CHIs must be aware of the trade-offs in making such decisions, balancing resources and perceived risks against the benefits of making more collections available online. As previously mentioned, digitisation efforts should be focused on the most appropriate material for a particular project. In turn, staff at cultural institutions should consider weighing the risks of making copyright-protected material available online without express permission against clearly-articulated benefits of doing so; with this in mind, they should formulate strategies that minimise the risks and maximise the benefits. The case studies discussed in this section illustrate the potential value of risk-based strategies, strategies that we believe will become increasingly significant as more institutions digitise their collections in the absence of meaningful legal reform in this arena.

Created in the mid-20th century from predominantly published material, the Edwin Morgan Scrapbooks contain a huge number of works that are still in copyright. Taking a 30-page sample (10%) of Scrapbook 12, we carried out a full data extraction exercise that included assessing the risk level of each item. From this sample of 432 works, 64% were in copyright to both known and unknown rightholders. [27]
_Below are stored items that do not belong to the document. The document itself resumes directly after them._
@[simp] theorem State.begun_params (s : State) (w : Word) : (s.begun w).params = s.params := by
  unfold State.begun; split <;> rfl
@[simp] theorem State.begun_devices (s : State) (w : Word) : (s.begun w).devices = s.devices := by
  unfold State.begun; split <;> rfl
@[simp] theorem State.begun_args (s : State) (w : Word) : (s.begun w).args = s.args := by
  unfold State.begun; split <;> rfl
@[simp] theorem State.begun_active (s : State) (w : Word) : (s.begun w).active = s.active := by
  unfold State.begun; split <;> rfl
@[simp] theorem State.begun_dstWidth (s : State) (w : Word) : (s.begun w).dstWidth = s.dstWidth := by
  unfold State.begun; split <;> rfl
@[simp] theorem State.begun_dstHeight (s : State) (w : Word) : (s.begun w).dstHeight = s.dstHeight := by
  unfold State.begun; split <;> rfl
@[simp] theorem State.begun_bufs (s : State) (w : Word) : (s.begun w).bufs = s.bufs := by
  unfold State.begun; split <;> rfl
@[simp] theorem State.begun_pix (s : State) (w : Word) : (s.begun w).pix = s.pix := by
  unfold State.begun; split <;> rfl
@[simp] theorem State.begun_pixOut (s : State) (w : Word) : (s.begun w).pixOut = s.pixOut := by
  unfold State.begun; split <;> rfl
@[simp] theorem State.begun_cfgValid (s : State) (w : Word) : (s.begun w).cfgValid = s.cfgValid := by
  unfold State.begun; split <;> rfl
@[simp] theorem State.begun_mem (s : State) (w : Word) : (s.begun w).mem = s.mem := by
  unfold State.begun; split <;> rfl
@[simp] theorem State.begun_host (s : State) (w : Word) : (s.begun w).host = s.host := by
  unfold State.begun; split <;> rfl
@[simp] theorem State.begun_turns (s : State) (w : Word) : (s.begun w).turns = s.turns := by
  unfold State.begun; split <;> rfl
@[simp] theorem State.begun_observed (s : State) (w : Word) : (s.begun w).observed = s.observed := by
  unfold State.begun; split <;> rfl
@[simp] theorem State.begun_draws (s : State) (w : Word) : (s.begun w).draws = s.draws := by
  unfold State.begun; split <;> rfl

@[simp] theorem Phase.isBusy_idle : Phase.idle.isBusy = false := rfl
@[simp] theorem Phase.isBusy_busy (c : Command) : (Phase.busy c).isBusy = true := rfl

/-- With a command in flight, the engine runs that command. -/
theorem State.commandFor_busy {s : State} {c : Command} (h : s.phase = .busy c) (w : Word) : s.commandFor w = c := by
  simp [State.commandFor, h]

/-- In an idle block the command is the one issued now. -/
theorem State.commandFor_idle {s : State} (h : s.phase = .idle) (w : Word) : s.commandFor w = s.snapshot w := by
  simp [State.commandFor, h]

end Sys2Proof.Machine
end

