/-- The packed pixels write the first three of every four bytes of a memory row, up to 4W, and each gets the value that
R134 gives it. -/
theorem mem_packedCells_iff (p : Params) (c : Command) (m0 : Memory) (a : Nat) (v : Byte) :
    (a, v) ∈ c.pixels.flatMap (packedCells p c m0) ↔
      ∃ m j, m < c.H ∧ j < 4 * c.W ∧ j % 4 ≠ 3
        ∧ a = c.bufs.dst0Base.toNat + m * c.bufs.dst0Stride.toNat + j ∧ v = c.packedByte p m0 m j := by
  simp only [List.mem_flatMap, Prod.exists, Command.mem_pixels]
  constructor
  · rintro ⟨i, x, ⟨hi, hx⟩, hcell⟩
    have hrow : c.H - 1 - (c.H - 1 - i) = i := by omega
    have hcell : ∃ k < 3, a = c.packedAddr i x + k ∧ v = c.packedByte p m0 (c.H - 1 - i) (4 * x + k) := by
      simp only [packedCells, List.mem_cons, Prod.mk.injEq, List.not_mem_nil, or_false] at hcell
      rcases hcell with ⟨ha, hv⟩ | ⟨ha, hv⟩ | ⟨ha, hv⟩
      · exact ⟨0, by omega, ha, by simp [Command.packedByte, hv, hrow, hx]⟩
      · exact ⟨1, by omega, ha, by
          simp [Command.packedByte, hv, hrow, show 4 * x + 1 < 4 * c.W by omega, show (4 * x + 1) / 4 = x by omega,
            show (4 * x + 1) % 4 = 1 by omega]⟩
      · exact ⟨2, by omega, ha, by
          simp [Command.packedByte, hv, hrow, show 4 * x + 2 < 4 * c.W by omega, show (4 * x + 2) / 4 = x by omega,
            show (4 * x + 2) % 4 = 2 by omega]⟩
    obtain ⟨k, hk, ha, hv⟩ := hcell
    exact ⟨c.H - 1 - i, 4 * x + k, by omega, by omega, by omega, by rw [ha, Command.packedAddr]; omega, hv⟩
  · rintro ⟨m, j, hm, hj, hthree, rfl, rfl⟩
    refine ⟨c.H - 1 - m, j / 4, ⟨by omega, by omega⟩, ?_⟩
    have haddr : c.bufs.dst0Base.toNat + m * c.bufs.dst0Stride.toNat + j
        = c.packedAddr (c.H - 1 - m) (j / 4) + j % 4 := by
      rw [Command.packedAddr, show c.H - 1 - (c.H - 1 - m) = m by omega]
      omega
    rw [haddr]
    have hphase : j % 4 = 0 ∨ j % 4 = 1 ∨ j % 4 = 2 := by omega
    rcases hphase with h | h | h <;> simp [packedCells, Command.packedByte, hj, h]

/-- What the packed driver leaves at offset `j` of memory row `m` (R134). -/
theorem read_packedDriver {c : Command} (hwidth : 4 * c.W ≤ c.bufs.dst0Stride.toNat) (p : Params) {mem : Memory}
    (hmem : mem.wf = true) {m j : Nat} (hm : m < c.H) (hj : j < c.bufs.dst0Stride.toNat) :
    (c.packedDriver p mem).read (c.bufs.dst0Base.toNat + m * c.bufs.dst0Stride.toNat + j)
      = c.packedByte p mem m j := by
  have honly : ∀ v, (c.bufs.dst0Base.toNat + m * c.bufs.dst0Stride.toNat + j, v)
      ∈ c.pixels.flatMap (packedCells p c mem) → j < 4 * c.W ∧ j % 4 ≠ 3 ∧ v = c.packedByte p mem m j := by
    intro v hv
    obtain ⟨m', j', _, hj', hthree, haddr, rfl⟩ := (mem_packedCells_iff p c mem _ v).1 hv
    obtain ⟨rfl, rfl⟩ : m = m' ∧ j = j' := row_column_unique hj (Nat.lt_of_lt_of_le hj' hwidth) (by omega)
    exact ⟨hj', hthree, rfl⟩
  rw [Command.packedDriver, paintPacked_eq_writeCells]
  by_cases hpainted : j < 4 * c.W ∧ j % 4 ≠ 3
  · refine read_writeCells_of_mem (c.zeroFill_wf hmem) ?_ fun w hw => (honly w hw).2.2
    exact (mem_packedCells_iff p c mem _ _).2 ⟨m, j, hm, hpainted.1, hpainted.2, rfl, rfl⟩
  · have hin := (c.inPacked_iff _).2 ((c.mem_packedBytes _).2 ⟨m, j, hm, hj, rfl⟩)
    have hzero : c.packedByte p mem m j = 0 := by
      unfold Command.packedByte
      split
      · have hthree : j % 4 = 3 := by omega
        simp [hthree]
      · rfl
    rw [read_writeCells_of_not_mem (c.zeroFill_wf hmem) fun v hv => hpainted ⟨(honly v hv).1, (honly v hv).2.1⟩,
      c.read_zeroFill hmem, if_pos hin, hzero]

/-! ### The planar driver -/

/-- The three planes of the planar destination (R69). -/
inductive Plane where
  | y | u | v

/-- Each plane's base address (R38, R40, R41). -/
def planeBase (c : Command) : Plane → Word
  | .y => c.bufs.dst0Base
  | .u => c.bufs.dst1Base
  | .v => c.bufs.dst2Base

/-- Each plane's stride (R39, R42). -/
def planeStride (c : Command) : Plane → Word
  | .y => c.bufs.dst0Stride
  | .u => c.bufs.dstUvStride
  | .v => c.bufs.dstUvStride

/-- The kernel output that each plane holds (R140). -/
def sample (o : Pixel) : Plane → Byte
  | .y => o.o0
  | .u => o.o1
  | .v => o.o2

/-- The address of the sample of logical pixel (i, x) in a plane (R69). -/
def sampleAddr (c : Command) (k : Plane) (i x : Nat) : Nat := planeAddr (planeBase c k) (planeStride c k) i x

/-- The cell that a planar pixel writes in a plane (R140). -/
def sampleCell (p : Params) (c : Command) (m0 : Memory) (px : Nat × Nat) (k : Plane) : Host.Cell :=
  (sampleAddr c k px.1 px.2, sample (c.pixelAt p m0 px.1 px.2) k)

/-- The three cells that a planar pixel writes (R140). -/
def planarCells (p : Params) (c : Command) (m0 : Memory) (px : Nat × Nat) : List Host.Cell :=
  [.y, .u, .v].map (sampleCell p c m0 px)

theorem paintPlanar_eq_writeCells (p : Params) (c : Command) (m0 : Memory) (l : List (Nat × Nat)) (m : Memory) :
    c.paintPlanar p m0 l m = writeCells m (l.flatMap (planarCells p c m0)) := by
  induction l generalizing m with
  | nil => rfl
  | cons px l ih => rw [Command.paintPlanar_cons, ih, List.flatMap_cons, writeCells_append]; rfl

theorem mem_planarCells_iff (p : Params) (c : Command) (m0 : Memory) (a : Nat) (v : Byte) :
    (a, v) ∈ c.pixels.flatMap (planarCells p c m0) ↔
      ∃ k i x, i < c.H ∧ x < c.W ∧ a = sampleAddr c k i x ∧ v = sample (c.pixelAt p m0 i x) k := by
  have hall : ∀ k : Plane, k ∈ [Plane.y, .u, .v] := fun k => by cases k <;> simp
  simp only [List.mem_flatMap, Prod.exists, Command.mem_pixels, planarCells, List.mem_map, hall, true_and, sampleCell,
    Prod.mk.injEq]
  constructor
  · rintro ⟨i, x, ⟨hi, hx⟩, k, rfl, rfl⟩
    exact ⟨k, i, x, hi, hx, rfl, rfl⟩
  · rintro ⟨k, i, x, hi, hx, rfl, rfl⟩
    exact ⟨i, x, ⟨hi, hx⟩, k, rfl, rfl⟩

/-- The planar destination set is the samples of the three planes (R69). -/
theorem mem_dstBytes_planar_iff {c : Command} (hplanar : c.active.packed = false) (a : Nat) :
    a ∈ c.dstBytes ↔ ∃ k i x, i < c.H ∧ x < c.W ∧ a = sampleAddr c k i x := by
  simp only [Command.dstBytes, hplanar, Bool.false_eq_true, if_false, Command.planarBytes, Command.yBytes,
    Command.uBytes, Command.vBytes, List.mem_append, Command.mem_planeBytes]
  constructor
  · rintro ((⟨i, x, h⟩ | ⟨i, x, h⟩) | ⟨i, x, h⟩)
    exacts [⟨.y, i, x, h⟩, ⟨.u, i, x, h⟩, ⟨.v, i, x, h⟩]
  · rintro ⟨k, i, x, h⟩
    cases k with
    | y => exact .inl (.inl ⟨i, x, h⟩)
    | u => exact .inl (.inr ⟨i, x, h⟩)
    | v => exact .inr ⟨i, x, h⟩
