-- ==== Sys2Proof/Decode.lean ====
section
/-! DEFINITION. The table of operations and events gives no row any bits: no word spells a command. -/

namespace Sys2Proof

/-- The command that a word spells by the table's bits: none, since no row of spec/opcode_table.json has bits (the spec's
events arrive at pins, at the host bus and on the loops, not as encoded words). -/
def decodeTableWord (_nbits _w : Nat) : Option Instr := none

end Sys2Proof
end

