-- ==== Sys2Proof/Machine/State.lean ====
section
/-! DEFINITION. The state of the HA-48, block by block, as plain data, with its value after power-on; the reasons a step can
stop. -/

namespace Sys2Proof.Machine

/-- The spec names no undefined behaviour that stops this block: no step faults. -/
inductive Fault where
deriving DecidableEq, Repr

/-- Reasons a command is refused. -/
inductive Refusal where
  /-- Raised by an arm of `exec` for a command that has no meaning yet; safe, since the machine stops there. No arm raises it. -/
  | notModelled (mnemonic : String)
deriving DecidableEq, Repr

/-! ## Hall clock and flash clock -/

/-- The clocks (R17, R20, R74). `elapsed` counts the milliseconds since the reset (log entry 1). -/
structure Clock where
  hall : HallTime
  elapsed : Nat
  flash : BitVec 3
  nextFlash : Nat
  steppedUntil : Option Nat
deriving DecidableEq, Repr, Inhabited

/-! ## Point qualifier -/

/-- A pending change (R3, R4): its start as hall time and as elapsed time, and the filter it is judged by. -/
structure PendingChange where
  start : HallTime
  startElapsed : Nat
  filter : Nat
deriving DecidableEq, Repr, Inhabited

/-- One point (R3, R6, R10, R12, R14, R16, R38, R86). `forced` holds the force value while the point is forced, `frozen` the
frozen value while it is suppressed; `fresh` marks a newly configured point whose next sample is taken directly. -/
structure Point where
  raw : Bool
  qualified : Bool
  live : LiveQuality
  forced : Option Bool
  frozen : Option Bool
  pending : Option PendingChange
  chatter : Nat
  held : Bool
  termHeld : Bool
  fresh : Bool
  rawTime : HallTime
  qualifyTime : HallTime
deriving DecidableEq, Repr, Inhabited

/-- The point qualifier: all 680 points and the next chatter period boundary (R1, R11). -/
structure Points where
  points : Vector Point 680
  nextBoundary : Option Nat
deriving DecidableEq, Repr, Inhabited

/-! ## Field loop controller -/

/-- One concentrator (R27, R28, R30, R33, R34). `history` holds the errors of the last cycles, latest first. -/
structure Concentrator where
  link : LinkState
  failedCount : Nat
  goodCount : Nat
  calls : Nat
  timeouts : Nat
  crcErrors : Nat
  staleEchoes : Nat
  holdOffs : Nat
  wasLost : Bool
  marginal : Bool
  history : List Nat
  lastGood : HallTime
  lostAt : HallTime
deriving DecidableEq, Repr, Inhabited

/-- The field loop cycle in progress (R22 to R25). `call` is the open call: its address and whether it is a REPEAT. `retried`,
`taken` and `errors` list addresses, one for each retry used, reply taken and error of this cycle; `withdrawn` those that an
adoption has made unconfigured since it began, which it serves no more (R36, log entry 25). `thresholds` are the error
thresholds in force at its start (R34, log entry 44). -/
structure FieldCycle where
  count : Byte
  start : HallTime
  startElapsed : Nat
  schedule : List Nat
  slots : Nat
  slot : Nat
  call : Option (Nat × Bool)
  retry : List Nat
  retried : List Nat
  taken : List Nat
  errors : List Nat
  withdrawn : List Nat
  thresholds : Vector Nat 16
deriving DecidableEq, Repr, Inhabited

/-- The field loop controller. `nextAt` is the elapsed time of the next cycle start while the loop runs; `line` is the frame
last sent on FLD_D. -/
structure FieldLoop where
  concentrators : Vector Concentrator 16
  nextAt : Option Nat
  nextCount : Byte
  cycle : Option FieldCycle
  line : List Byte
deriving DecidableEq, Repr, Inhabited

/-! ## Window sequencer and first-out tracker -/

/-- One window (R39, R40, R41 to R43, R45). -/
structure Window where
  state : WindowState
  input : Bool
  doubt : Bool
  mark : Mark
  alarm : HallTime
  standing : Bool
deriving DecidableEq, Repr, Inhabited

/-- One entry of the shelf list (R52, R57). -/
structure ShelfEntry where
  window : Nat
  expiry : Nat
  began : HallTime
  minutes : Nat
deriving DecidableEq, Repr, Inhabited

/-- One first-out group (R63): the first time is present in DECIDING and LATCHED, the settle timer in DECIDING. -/
inductive FirstOut where
  | clear
  | deciding (firstTime : HallTime) (firstSet : List Nat) (timer : Nat)
  | latched (firstTime : HallTime) (firstSet : List Nat)
deriving DecidableEq, Repr, Inhabited

/-- The window sequencer with the first-out tracker (R45, R50, R51, R52, R63). -/
structure Windows where
  windows : Vector Window 384
  groups : Vector FirstOut 32
  shelf : List ShelfEntry
  silence : Bool
  chimeUntil : Option Nat
deriving DecidableEq, Repr, Inhabited

/-! ## Panel loop controller -/

/-- The four keys of a panel module, set while down (R76, R178). -/
structure Keys where
  ack : Bool
  reset : Bool
  silence : Bool
  test : Bool
deriving DecidableEq, Repr, Inhabited

/-- One panel (R76, R78 to R81). -/
structure Panel where
  link : LinkState
  failedCount : Nat
  goodCount : Nat
  timeouts : Nat
  crcErrors : Nat
  keys : Keys
  lampTest : Bool
  lampFaults : Nat
  lastGood : HallTime
  lostAt : HallTime
deriving DecidableEq, Repr, Inhabited

/-- The panel loop cycle in progress (R75, R77). `target` is the panel whose frame is open; `withdrawn` lists the panels that an
adoption has made unconfigured since it began, which it serves no more (R81, log entry 25). -/
structure PanelCycle where
  start : HallTime
  schedule : List Nat
  slot : Nat
  target : Option Nat
  retry : List Nat
  retried : List Nat
  taken : List Nat
  withdrawn : List Nat
deriving DecidableEq, Repr, Inhabited

/-- The panel loop controller. `line` is the frame last sent on PNL_D. -/
structure PanelLoop where
  panels : Vector Panel 16
  nextAt : Option Nat
  cycle : Option PanelCycle
  line : List Byte
deriving DecidableEq, Repr, Inhabited

/-! ## Trip evaluator -/

/-- One term (R88, R90, R91, R94). -/
structure Term where
  state : TermState
  seen : List Bool
  timingStart : HallTime
  deadline : Nat
  lastActive : HallTime
  lastChange : HallTime
  activations : Nat
deriving DecidableEq, Repr, Inhabited

/-- The trip evaluator: the terms and the unit modes (R82). -/
structure Terms where
  terms : Vector Term 128
  modes : Vector Mode 8
deriving DecidableEq, Repr, Inhabited

/-! ## Switch controller -/

/-- One trip switch (R100, R104, R107, R108, R111, R113, R136). -/
structure Switch where
  state : SwitchState
  isolated : Bool
  resetFailed : Bool
  confirmedMark : Bool
  opStart : HallTime
  opStartElapsed : Nat
  seen : Bool
  lastPulse : Nat
  absorbed : Nat
  testStart : Option Nat
  supervision : SupervisionState
  postponed : Nat
  nextTick : Nat
deriving DecidableEq, Repr, Inhabited

/-- One entry of the coil queue (R105). TRIP entries carry the source of the request that queued them (R108). -/
structure QueueEntry where
  switch : Nat
  kind : OpKind
  cls : Nat
  joined : Nat
  joinedHall : HallTime
  source : Source
deriving DecidableEq, Repr, Inhabited

/-- The switch controller: switches, coil queue and start history (R105, R106). -/
structure Switches where
  switches : Vector Switch 48
  queue : List QueueEntry
  starts : List Nat
deriving DecidableEq, Repr, Inhabited

/-! ## Supervision unit -/

/-- One supervision channel (R135, R138, R142). -/
structure Channel where
  value : BitVec 10
  time : HallTime
  low : Bool
  high : Bool
  started : Bool
  lastJudged : Option Nat
  inFlight : Option Nat
deriving DecidableEq, Repr, Inhabited

/-- The supervision unit: channels and the elapsed time of the next CONTINUOUS sampling. -/
structure Supervision where
  channels : Vector Channel 16
  nextSample : Option Nat
deriving DecidableEq, Repr, Inhabited

/-! ## Journal writer -/

/-- A journal entry less its sequence number (R145, 13.5). `flags` are bits 1 to 7 of the flag byte in their places; `a` and `b`
are the halfword fields A and B; `detail` holds d0 onward, bytes beyond its end being 0. -/
structure Entry where
  kind : EntryKind
  trip : Bool
  flags : Nat
  subject : Nat
  time : HallTime
  second : HallTime
  a : Nat
  b : Nat
  detail : List Nat
deriving DecidableEq, Repr, Inhabited

/-- An entry in its place with its sequence number. -/
structure Stored where
  seq : Word
  entry : Entry
deriving DecidableEq, Repr, Inhabited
Throughout the assessment process, uncertainty was a constant undertone. Aside from the concerns of carrying out a search that would be sufficiently diligent, the incomplete nature of many of the works presented a challenge. From the sample, 50% of works were either incomplete or it wasn’t possible to tell if they were a complete work. Of these, 35% were clearly incomplete, whereas for 15% it was not possible to determine definitively whether they were incomplete or not. With this in mind, the ‘completeness’ of each cutting was assessed as: Yes-No-Unknown.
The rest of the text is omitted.